WHO's director-general on Monday cautioned against assuming the pandemic was approaching an "endgame" and said it's "dangerous" to think Omicron would be the last variant.

"On the contrary, globally, the conditions are ideal for more variants to emerge," Dr. Tedros Adhanom Ghebreyesus said during a briefing in Geneva.

"There are different scenarios for how the pandemic could play out," he said. "And how the acute phase could end. But it's dangerous to assume that Omicron will be the last variant or that we are in the endgame."

His warning came with health experts and pundits raising hopes the more contagious yet apparently milder Omicron variant could signal the final stretch of the pandemic's acute period.

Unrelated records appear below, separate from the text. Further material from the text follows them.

-- ==== Sys2Proof/Tests/Slice0.lean ====
section
/-! SUPPORT. Tests of the model and witnesses for the statements.  Expected values are those of
95_test_vectors.md (its section is named at each test) or are written out from the encoding tables of
30_encoding.md. -/

namespace Sys2Proof.Tests

-- One theorem at a time: the kernel's evaluations below are long, and side by side they use up memory.
set_option Elab.async false

open Sys2Proof Sys2Proof.Machine Sys2Proof.Claims

/-! ## Small states -/

/-- What `f` sees after one step on the word `w`. -/
def after {α : Type} (w : Nat) (s : State) (f : State → α) : Option α :=
  match step (s.withFetchWord 32 w) with
  | .next t => some (f t)
  | .fault _ => none
  | .refused _ => none

/-- STATUS after one step on the word `w`. -/
def statusAfter (w : Nat) (s : State) : Option Nat := after w s (fun t => t.status.word.toNat)

/-- A state with one ARG register set. -/
def withArg (n : Fin 8) (v : Word) (s : State) : State := { s with args := s.args.set n v }

/-- A state with bytes placed in DMEM. -/
def withBytes (a : Nat) (bs : List Byte) (s : State) : State := { s with dmem := s.dmem.write a bs }

/-- "abc" at address 0. -/
def abcState : State := withBytes 0 [0x61, 0x62, 0x63] (withArg 1 3 State.reset)

/-- The HashState after B2B.INIT outlen=64, keylen=0. -/
def freshHash : HashState := HashState.reset.init 64 []

/-- A hash of 64 bytes in progress. -/
def absorbing : State := { abcState with hash := freshHash }

/-- The configuration of Program 3 (L3): m = 8, t = 1, p = 1, T = 4, y = 0. -/
def smallConfig : A2Config :=
  { A2Config.reset with
    m := 8, t := 1, p := 1, taglen := 4, version := 0x13, pwdLen := 2, saltAddr := 0x10, saltLen := 8,
    mbase := 0x1000, tagAddr := 0x40 }

/-- A run in a state of its life, with the sizes of `smallConfig`. -/
def runIn (st : A2St) (pass slice : U32) : State :=
  { State.reset with
    a2 := smallConfig
    run := { RunCtx.reset with
      st := st, pass := pass, slice := slice, mprime := 8, lanelen := 8, seglen := 2 } }

/-- The configuration of L1.5 (Argon2i): m = 32, t = 3, p = 4, T = 32, y = 1. -/
def rfcConfig : A2Config :=
  { A2Config.reset with
    m := 32, t := 3, p := 4, taglen := 32, version := 0x13, ty := 1, pwdLen := 32, saltAddr := 0x20,
    saltLen := 16, secretAddr := 0x30, secretLen := 8, adAddr := 0x38, adLen := 12,
    mbase := 0x1000, tagAddr := 0x80 }

/-- The run context of L1.5. -/
def rfcRun : State :=
  { State.reset with
    a2 := rfcConfig
    run := { RunCtx.reset with st := .filling, pass := 1, mprime := 32, lanelen := 8, seglen := 2 } }

/-- The inputs of L1.5 in DMEM. -/
def rfcStart : State :=
  withBytes 0x38 (List.replicate 12 4) (withBytes 0x30 (List.replicate 8 3)
    (withBytes 0x20 (List.replicate 16 2) (withBytes 0 (List.replicate 32 1)
      { State.reset with a2 := rfcConfig })))

/-- An engine that runs the word `w`, and the host about to make the access `op`. -/
def busyWith (w : U32) (op : HostOp) (s : State) : State :=
  { s.accept w with inputs := [op] }

/-! ## Well-formedness -/

theorem test_wf_refuses_long_outlen : (Instr.b2bInit 256 0).wf = false := by decide

theorem test_wf_refuses_long_keylen : (Instr.b2bInit 0 256).wf = false := by decide

theorem test_wf_refuses_long_hash_outlen : (Instr.b2bHash 256 0).wf = false := by decide

theorem test_wf_refuses_long_hash_keylen : (Instr.b2bHash 0 256).wf = false := by decide

theorem test_wf_accepts_byte_fields : (Instr.b2bHash 255 255).wf = true := by decide

/-! ## Decoding (R112, R113, R114, R117) -/

theorem test_decode_b2b : decode 0x00404001 = .ok (.b2bInit 64 64) ∧
    decode 0x00000002 = .ok .b2bUpdate ∧ decode 0x00000003 = .ok .b2bFinal ∧
    decode 0x00000004 = .ok (.b2bCompress false) ∧ decode 0x00000104 = .ok (.b2bCompress true) ∧
    decode 0x00402005 = .ok (.b2bHash 32 64) ∧ decode 0x00000008 = .ok .b2bLong := by decide

theorem test_decode_a2_fill : decode 0x00000010 = .ok .a2H0 ∧ decode 0x00000011 = .ok .a2Init ∧
    decode 0x00000012 = .ok .a2Slice ∧ decode 0x00000013 = .ok .a2Final ∧
    decode 0x00000014 = .ok .a2Run ∧ decode 0x00000015 = .ok .a2Abort ∧
    decode 0x00000018 = .ok (.a2G false) ∧ decode 0x00000118 = .ok (.a2G true) := by decide

theorem test_decode_a2_addressing : decode 0x00000020 = .ok .a2Mode ∧
    decode 0x00000021 = .ok .a2Addr ∧ decode 0x00000022 = .ok .a2Index := by decide

theorem test_decode_reserved_opcodes :
    ∀ opc ∈ [0x00, 0x06, 0x07, 0x09, 0x0F, 0x16, 0x17, 0x19, 0x1F, 0x23, 0xFF],
      decode (BitVec.ofNat 32 opc) = .error .reservedOpcode := by decide

theorem test_decode_reserved_bits : decode 0x01004001 = .error .reservedBit ∧
    decode 0x00000102 = .error .reservedBit ∧ decode 0x00000204 = .error .reservedBit ∧
    decode 0x00010008 = .error .reservedBit ∧ decode 0x00008015 = .error .reservedBit ∧
    decode 0x80000022 = .error .reservedBit := by decide

theorem test_table_word : decodeTableWord 32 0x00402005 = some (.b2bHash 32 64) ∧
    decodeTableWord 8 0x12 = some .a2Slice ∧ decodeTableWord 32 6 = none := by decide

theorem test_assembler :
    Instr.ofAsm "B2B.INIT outlen=64, keylen=0" = some (.b2bInit 64 0) ∧
    Instr.ofAsm "b2b.hash keylen=64" = some (.b2bHash 0 64) ∧
    Instr.ofAsm "A2.G xor=1" = some (.a2G true) ∧ Instr.ofAsm "A2.SLICE" = some .a2Slice ∧
    Instr.ofAsm "A2.SLICE xor=1" = none ∧ Instr.ofAsm "B2B.COMPRESS last=2" = none ∧
    Instr.ofAsm (Instr.b2bHash 32 64).asm = some (.b2bHash 32 64) := by decide +kernel

/-! ## Blake2b (L1, L2.1) -/

theorem test_ror64 : ror64 0xEFCDAB8967452301 32 = 0x67452301EFCDAB89 ∧
    ror64 0xEFCDAB8967452301 24 = 0x452301EFCDAB8967 ∧
    ror64 0xEFCDAB8967452301 16 = 0x2301EFCDAB896745 ∧
    ror64 0xEFCDAB8967452301 63 = 0xDF9B5712CE8A4603 := by decide

theorem test_init_state :
    after 0x00004001 State.reset
      (fun t => (t.hash.h[0], t.hash.h[1], t.hash.statWord, t.status.word)) =
        some (0x6A09E667F2BDC948, 0xBB67AE8584CAA73B, 0x00400001, 0x00000002) ∧
    after 0x00404001 State.reset (fun t => t.hash.statWord) = some 0x00408001 ∧
    after 0x00012001 State.reset (fun t => t.hash.statWord) = some 0x00208001 := by decide +kernel

theorem test_init_errors :
    statusAfter 0x00000001 State.reset = some 0x306 ∧
    statusAfter 0x00004101 State.reset = some 0x306 ∧
    statusAfter 0x00414001 State.reset = some 0x306 ∧
    statusAfter 0x00404001 (withArg 0 (0x10000 - 63) State.reset) = some 0x206 ∧
    statusAfter 0x00404001 (withArg 0 (0x10000 - 64) State.reset) = some 0x002 ∧
    statusAfter 0x01004001 State.reset = some 0x106 := by decide +kernel

theorem test_update_abc : after 0x00000002 absorbing (fun t => (t.hash.statWord, t.hash.t)) =
    some (0x00400301, 0) := by decide +kernel

theorem test_update_errors :
    statusAfter 0x00000002 State.reset = some 0x406 ∧
    statusAfter 0x00000102 State.reset = some 0x106 ∧
    statusAfter 0x00000002 (withArg 0 0xFFFFFFFF (withArg 1 0 absorbing)) = some 0x002 ∧
    statusAfter 0x00000002 (withArg 1 0x10001 absorbing) = some 0x206 := by decide +kernel

/-- L1.2, L3 Program 1: the digest of "abc" is written, the counter is 3. -/
theorem test_final_abc :
    after 0x00000003 (withArg 2 0x100
        { abcState with hash := freshHash.absorb [0x61, 0x62, 0x63] })
      (fun t => (t.dmem.read 0x100 8, t.hash.statWord, t.hash.t, t.hash.h[7])) =
    some ([0xba, 0x80, 0xa5, 0x3f, 0x98, 0x1c, 0x4d, 0x0d], 0x00400002, 3, 0x239900D4ED8623B9) := by
  decide +kernel

theorem test_final_errors :
    statusAfter 0x00000003 State.reset = some 0x406 ∧
    statusAfter 0x00000003 (withArg 2 0x10000 absorbing) = some 0x206 := by decide +kernel

/-- The last row of the COMPRESS table: t = 2^64, block of zeros. -/
theorem test_compress_counter_high :
    after 0x00000004 (withBytes 0 (zeros 128)
        { State.reset with hash := { freshHash with t1 := 1, st := .uninit } })
      (fun t => (t.hash.h[0], t.hash.t1)) =
    some (0xF96013FC926706C6, 1) := by decide +kernel

theorem test_compress_range_and_reserved :
    statusAfter 0x00000104 (withArg 0 0xFF81 State.reset) = some 0x206 ∧
    statusAfter 0x00000204 State.reset = some 0x106 := by decide +kernel

/-- L1.3, the keyed entry n = 0. -/
theorem test_hash_keyed_empty :
    after 0x00404005 (withArg 2 0x100 (withBytes 0 ((List.range 64).map (BitVec.ofNat 8)) State.reset))
      (fun t => (t.dmem.read 0x100 8, t.hash.statWord)) =
    some ([0x10, 0xeb, 0xb6, 0x77, 0x00, 0xb1, 0x86, 0x8e], 0) := by decide +kernel

theorem test_hash_errors :
    statusAfter 0x00000005 State.reset = some 0x306 ∧
    statusAfter 0x00004005 (withArg 2 0xFFC1 State.reset) = some 0x206 := by decide +kernel

/-! ## Blake2b-Long (L2.2) -/

theorem test_long_four : after 0x00000008 (withArg 3 4 (withArg 2 0x200 abcState))
    (fun t => t.dmem.read 0x200 4) = some [0x3e, 0x6c, 0x02, 0xac] := by decide +kernel

theorem test_long_errors :
    statusAfter 0x00000008 abcState = some 0x306 ∧
    statusAfter 0x00000008 (withArg 3 100 (withArg 2 (0x10000 - 99) abcState)) = some 0x206 ∧
    statusAfter 0x00010008 abcState = some 0x106 := by decide +kernel

/-! ## Argon2 fill (L1.5, L2.3) -/

theorem test_sizes : (laneLen 9 1, segLen 9 1, mPrime 9 1) = (8, 2, 8) ∧
    (laneLen 35 2, segLen 35 2, mPrime 35 2) = (16, 4, 32) ∧
    (laneLen 65536 4, segLen 65536 4, mPrime 65536 4) = (16384, 4096, 65536) := by decide

/-- L1.5: the seed and the sizes. -/
theorem test_h0_rfc : after 0x00000010 rfcStart
    (fun t => (t.run.h0reg[0], t.run.h0reg[15], t.run.mprime, t.run.lanelen, t.run.seglen, t.run.st)) =
      some (0x816560C4, 0xA9DAFD64, 32, 8, 2, .seedDerived) := by decide +kernel

theorem test_h0_errors :
    statusAfter 0x00000010 State.reset = some 0x306 ∧
    statusAfter 0x00000010 { State.reset with a2 := { smallConfig with ty := 3 } } = some 0x306 ∧
    statusAfter 0x00000010 { State.reset with a2 := { smallConfig with taglen := 0 } } = some 0x306 ∧
    statusAfter 0x00000010 { State.reset with a2 := { smallConfig with t := 0, saltLen := 0x10001 } } =
      some 0x306 ∧
    statusAfter 0x00000010 { State.reset with a2 := { smallConfig with saltLen := 0xFFF1 } } =
      some 0x206 ∧
    statusAfter 0x00000010 { State.reset with a2 := { smallConfig with mbase := 0xE001 } } =
      some 0x606 ∧
    statusAfter 0x00000010 { State.reset with a2 := { smallConfig with mbase := 0xE000 } } =
      some 0x002 ∧
    statusAfter 0x00000010 (runIn .filling 0 1) = some 0x506 := by decide +kernel

/-- L1.5: the first bytes of Blk(0, 0), little-endian of 0xF8F9E84545DB08F6. -/
theorem test_initial_block :
    (initialBlock
        [0xc4, 0x60, 0x65, 0x81, 0x52, 0x76, 0xa0, 0xb3, 0xe7, 0x31, 0x73, 0x1c, 0x90, 0x2f, 0x1f, 0xd8,
         0x0c, 0xf7, 0x76, 0x90, 0x7f, 0xbb, 0x7b, 0x6a, 0x5c, 0xa7, 0x2e, 0x7b, 0x56, 0x01, 0x1f, 0xee,
         0xca, 0x44, 0x6c, 0x86, 0xdd, 0x75, 0xb9, 0x46, 0x9a, 0x5e, 0x68, 0x79, 0xde, 0xc4, 0xb7, 0x2d,
         0x08, 0x63, 0xfb, 0x93, 0x9b, 0x98, 0x2e, 0x5f, 0x39, 0x7c, 0xc7, 0xd1, 0x64, 0xfd, 0xda, 0xa9]
        0 0).take 8 = [0xf6, 0x08, 0xdb, 0x45, 0x45, 0xe8, 0xf9, 0xf8] := by decide +kernel

theorem test_init_needs_a_seed :
    statusAfter 0x00000011 State.reset = some 0x506 ∧
    statusAfter 0x00000011 (runIn .initFilled 0 0) = some 0x506 := by decide +kernel

/-- L3 Program 3: slice (0, 0) has nothing to fill; the run goes on to slice 1. -/
theorem test_slice_progress : after 0x00000012 (runIn .initFilled 0 0)
    (fun t => (t.run.st, t.run.pass, t.run.slice)) = some (.filling, 0, 1) ∧
    (runIn .filling 0 3).run.afterSlice 1 = { (runIn .filled 1 0).run with st := .filled } := by
  decide +kernel

theorem test_slice_errors :
    statusAfter 0x00000012 (runIn .seedDerived 0 0) = some 0x506 ∧
    statusAfter 0x00000012 (runIn .filled 1 0) = some 0x506 := by decide +kernel

theorem test_final_needs_filled :
    statusAfter 0x00000013 (runIn .filling 0 3) = some 0x506 ∧
    after 0x00000013 (runIn .filled 1 0) (fun t => (t.run.st, t.run.pass, t.status.word)) =
      some (.finalized, 1, 2) := by decide +kernel

theorem test_run_errors :
    statusAfter 0x00000014 { State.reset with a2 := { smallConfig with m := 15, p := 2 } } =
      some 0x306 ∧
    statusAfter 0x00000014 (runIn .seedDerived 0 0) = some 0x506 := by decide +kernel

theorem test_abort : after 0x00000015 (runIn .filling 0 2)
    (fun t => (t.run, t.status.word)) = some (RunCtx.reset, 2) ∧
    statusAfter 0x00008015 (runIn .filling 0 2) = some 0x106 := by decide +kernel

/-- GB on four words of an otherwise zero vector. -/
def gbOn (a b c d : Word) : Word × Word × Word × Word :=
  let v := gb (((((Vector.replicate 16 0).set 0 a).set 4 b).set 8 c).set 12 d) 0 4 8 12
  (v[0], v[4], v[8], v[12])

theorem test_gb :
    gbOn 1 2 3 4 = (0x0000010000002D07, 0x5A0E02060E2A0606, 0x2D07000307150003, 0x2D07000001030000) ∧
    gbOn 0xFFFFFFFFFFFFFFFF 0xFFFFFFFFFFFFFFFF 0 0 =
      (0x000003FBFFFFFF00, 0x11E407FE37BA01F8, 0x08F20000E422FFFC, 0x00FC000003FB0000) := by
  decide +kernel

/-- G(X, ZERO) with X.w[k] = k. -/
theorem test_g_counting_block :
    let g := blockG (Vector.ofFn fun k => BitVec.ofNat 64 k.val) Block.zero
    (g[0], g[1], g[127]) = (0xC1B5682006CAB594, 0xEAF582377F3B0190, 0x364D79FA588ABF87) := by
  decide +kernel
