/-- Arms E1.1 to E1.6: the traps to EL3 that SDD_PRIORITY puts first, then the traps to EL2 (R94). -/
def el1ArmsUpToEl2 (g : Config) (c : Ctx) : List (Bool × AccessOutcome) :=
  [ (haltSdd c && g.sddPriority && el3In64 g c && c.mdcrEl3Ttrf == 1#1, .undefined),
    (haltSdd c && g.sddPriority && el3In32 g c && notMonitor c && c.sdcrTtrf == 1#1, .undefined),
    (el2In64 c && c.hstrEl2T1 == 1#1, .trapEL2A64 systemAccessCode),
    (el2In32 c && c.hstrT1 == 1#1, .trapHyp systemAccessCode),
    (el2In64 c && c.mdcrEl2Ttrf == 1#1, .trapEL2A64 systemAccessCode),
    (el2In32 c && c.hdcrTtrf == 1#1, .trapHyp systemAccessCode) ]

/-- Arms E1.7 and E1.8: the traps to EL3 (R94). -/
def el1ArmsToEl3 (g : Config) (c : Ctx) : List (Bool × AccessOutcome) :=
  [ (el3In64 g c && c.mdcrEl3Ttrf == 1#1, if haltSdd c then .undefined else .trapEL3A64 systemAccessCode),
    (el3In32 g c && notMonitor c && c.sdcrTtrf == 1#1, if haltSdd c then .undefined else .trapMonitor) ]

/-- Arms E2.1 to E2.4 (R95). -/
def el2Arms (g : Config) (c : Ctx) : List (Bool × AccessOutcome) :=
  [ (haltSdd c && g.sddPriority && el3In64 g c && c.mdcrEl3Ttrf == 1#1, .undefined),
    (haltSdd c && g.sddPriority && el3In32 g c && c.sdcrTtrf == 1#1, .undefined),
    (el3In64 g c && c.mdcrEl3Ttrf == 1#1, if haltSdd c then .undefined else .trapEL3A64 systemAccessCode),
    (el3In32 g c && c.sdcrTtrf == 1#1, if haltSdd c then .undefined else .trapMonitor) ]

theorem checkEl1_eq_firstArm (g : Config) (c : Ctx) :
    checkEl1 g c = firstArm (el1ArmsUpToEl2 g c ++ el1ArmsToEl3 g c) := rfl

theorem checkEl2_eq_firstArm (g : Config) (c : Ctx) : checkEl2 g c = firstArm (el2Arms g c) := rfl

/-! ### At EL1 -/

/-- One of the two trap controls of the EL2 in use is set (arms E1.3 to E1.6 of R94). -/
def El2TrapSet (c : Ctx) : Prop :=
  (el2In64 c = true ∧ (c.hstrEl2T1 = 1#1 ∨ c.mdcrEl2Ttrf = 1#1)) ∨
    (el2In32 c = true ∧ (c.hstrT1 = 1#1 ∨ c.hdcrTtrf = 1#1))

/-- Under a trap to EL2 the outcome is that trap, or Undefined where SDD_PRIORITY puts a trap to EL3 first. -/
theorem checkEl1_of_el2_trap (g : Config) {c : Ctx} (h : El2TrapSet c) :
    (checkEl1 g c = .undefined ∧ g.sddPriority = true) ∨ checkEl1 g c = .trapEL2A64 systemAccessCode ∨
      checkEl1 g c = .trapHyp systemAccessCode := by
  have hsome : ∃ arm ∈ el1ArmsUpToEl2 g c, arm.1 = true := by
    obtain ⟨h64, ht | ht⟩ | ⟨h32, ht | ht⟩ := h <;> simp [el1ArmsUpToEl2, *]
  have hrows : ∀ arm ∈ el1ArmsUpToEl2 g c, arm.1 = true →
      (arm.2 = .undefined ∧ g.sddPriority = true) ∨ arm.2 = .trapEL2A64 systemAccessCode ∨
        arm.2 = .trapHyp systemAccessCode := by
    simp +contextual [el1ArmsUpToEl2]
  obtain ⟨arm, hmem, hholds, hout⟩ := firstArm_append_of_holds (el1ArmsToEl3 g c) hsome
  rw [checkEl1_eq_firstArm, hout]
  exact hrows arm hmem hholds
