-- ==== Sys2Proof/Machine/Sparse.lean ====
section
/-! DEFINITION. Sparse maps in one canonical form (keys strictly rising, no entry equal to the default), byte lists,
and the bit-field helpers every other file uses. -/

namespace Sys2Proof.Machine

variable {V : Type}

/-- The value at `a`, or the default `d` where the map lists nothing. -/
def spGet (d : V) : Sparse V → Nat → V
  | [], _ => d
  | (k, v) :: r, a => if k = a then v else spGet d r a

/-- Remove the entry at `a`. -/
def spErase : Sparse V → Nat → Sparse V
  | [], _ => []
  | (k, v) :: r, a => if k = a then spErase r a else (k, v) :: spErase r a

/-- Put `v` at `a`, keeping the keys in rising order. -/
def spIns : Sparse V → Nat → V → Sparse V
  | [], a, v => [(a, v)]
  | (k, x) :: r, a, v =>
    if a < k then (a, v) :: (k, x) :: r
    else if a = k then (a, v) :: r
    else (k, x) :: spIns r a v

/-- Write `v` at `a`: writing the default removes the entry. -/
def spSet [DecidableEq V] (d : V) (m : Sparse V) (a : Nat) (v : V) : Sparse V :=
  if v = d then spErase m a else spIns m a v

/-- Every key of the map is above `lo` and the keys rise strictly. -/
def spRising : Nat → Sparse V → Bool
  | _, [] => true
  | lo, (k, _) :: r => decide (lo ≤ k) && spRising (k + 1) r

/-- The canonical form: keys strictly rising, no entry holding the default. -/
def spWf [DecidableEq V] (d : V) (m : Sparse V) : Bool :=
  spRising 0 m && m.all (fun e => decide (e.2 ≠ d))

/-- Replace element `i` of a list. -/
def setAt : List V → Nat → V → List V
  | [], _, _ => []
  | _ :: r, 0, v => v :: r
  | x :: r, i + 1, v => x :: setAt r i v

/-- Apply `f` to element `i` of a list. -/
def modAt : List V → Nat → (V → V) → List V
  | [], _, _ => []
  | x :: r, 0, f => f x :: r
  | x :: r, i + 1, f => x :: modAt r i f

/-- The numbers 0 to n - 1. -/
def upto (n : Nat) : List Nat := List.range n

/-- Bits `hi` to `lo` of a number. -/
def bits (x : Nat) (hi lo : Nat) : Nat := (x >>> lo) % 2 ^ (hi + 1 - lo)

/-- Bit `i` of a number. -/
def bit (x : Nat) (i : Nat) : Bool := (x >>> i) % 2 == 1

/-- One where the condition holds, else zero. -/
def b2n (b : Bool) : Nat := if b then 1 else 0

/-- Replace bits `hi` to `lo` of a number by the low bits of `v`. -/
def setBits (x : Nat) (hi lo v : Nat) : Nat :=
  x - (bits x hi lo) * 2 ^ lo + (v % 2 ^ (hi + 1 - lo)) * 2 ^ lo

/-- The two's-complement value of the low `w` bits. -/
def sgn (w x : Nat) : Int :=
  let y := x % 2 ^ w
  if 2 * y < 2 ^ w then (y : Int) else (y : Int) - (2 ^ w : Nat)

/-- The low `w` bits of an integer. -/
def unsgn (w : Nat) (x : Int) : Nat := (x % ((2 ^ w : Nat) : Int)).toNat

/-- Clamp an integer. -/
def clampI (x lo hi : Int) : Int := if x < lo then lo else if hi < x then hi else x

/-- Round a quotient up. -/
def ceilDiv (a b : Nat) : Nat := (a + b - 1) / b

/-- Bytes of a number, least significant first (R11). -/
def leBytes : Nat → Nat → List Byte
  | 0, _ => []
  | n + 1, x => BitVec.ofNat 8 x :: leBytes n (x / 256)

/-- The number whose bytes these are, least significant first (R11). -/
def leNat : List Byte → Nat
  | [] => 0
  | b :: r => b.toNat + 256 * leNat r

/-- Two 32-bit register halves as one 64-bit number. -/
def hiLo (hi lo : W32) : Nat := hi.toNat * 2 ^ 32 + lo.toNat

/-- Drop the first entry that `p` accepts. -/
def dropFirst (p : V → Bool) : List V → List V
  | [] => []
  | x :: r => if p x then r else x :: dropFirst p r

end Sys2Proof.Machine
end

The day before, WHO's regional director for Europe, Hans Kluge, told Agence France-Presse that "it's plausible that the region is moving towards a kind of pandemic endgame."

Given how quickly Omicron is spreading around the world, Kluge said there was likely to be "quite some weeks and months a global immunity" — attributable to both infections and vaccines — along with "lowering seasonality."

"We anticipate that there will be a period of quiet before COVID-19 may come back towards the end of the year, but not necessarily the pandemic coming back," Kluge added.

Europe has reported nearly 115 million COVID infections among its 750 million residents, per a Reuters tally. Omicron, which is thought to induce less severe sickness than the Delta variant but can still lead to hospitalization and death, is now the dominant strain of the virus in most European nations, according to the European Centre for Disease Prevention and Control.

The top US infectious-disease expert, Dr. Anthony Fauci, also presented a rosier outlook for Americans, saying on Sunday he was "confident as you can be" that Omicron would peak in most states by mid-February.

He told ABC's "This Week" that the US would start seeing a "turnaround" with the pandemic as daily cases had begun to fall.

The US reported about 222,000 COVID-19 cases Monday, about 1 1/2 weeks after the weekly average of daily recorded cases approached 800,000. Omicron now also makes up most COVID cases in the US.

Still, all three experts — Tedros, Kluge, and Fauci — urged caution and advised against overconfidence.

"There is a lot of talk about endemic," Kluge told AFP, adding that in the endemic phase "it is possible to predict what's going to happen."

"This virus," he continued, "has surprised us more than once, so we have to be very careful."

Tedros did offer some bullishness, saying COVID-19 might no longer be a global health emergency in 2022 if the world met WHO's goals, which include vaccinating 70% of each country's populace and closely tracking the spread of the virus to catch new variants.

WHO has long condemned the massive gap in vaccine access between poor and rich countries. Tedros repeatedly warned that leaving large populations unvaccinated around the world would affect every nation's progress.

"It's true that we will be living with COVID for the foreseeable future and that we will need to learn to manage it through a sustained and integrated system for acute respiratory diseases, which will provide a platform for preparedness for future pandemics," Tedros said.

"But learning to live with COVID cannot mean that we give this virus a free ride. It cannot mean that we accept almost 50,000 deaths a week from a preventable and treatable disease."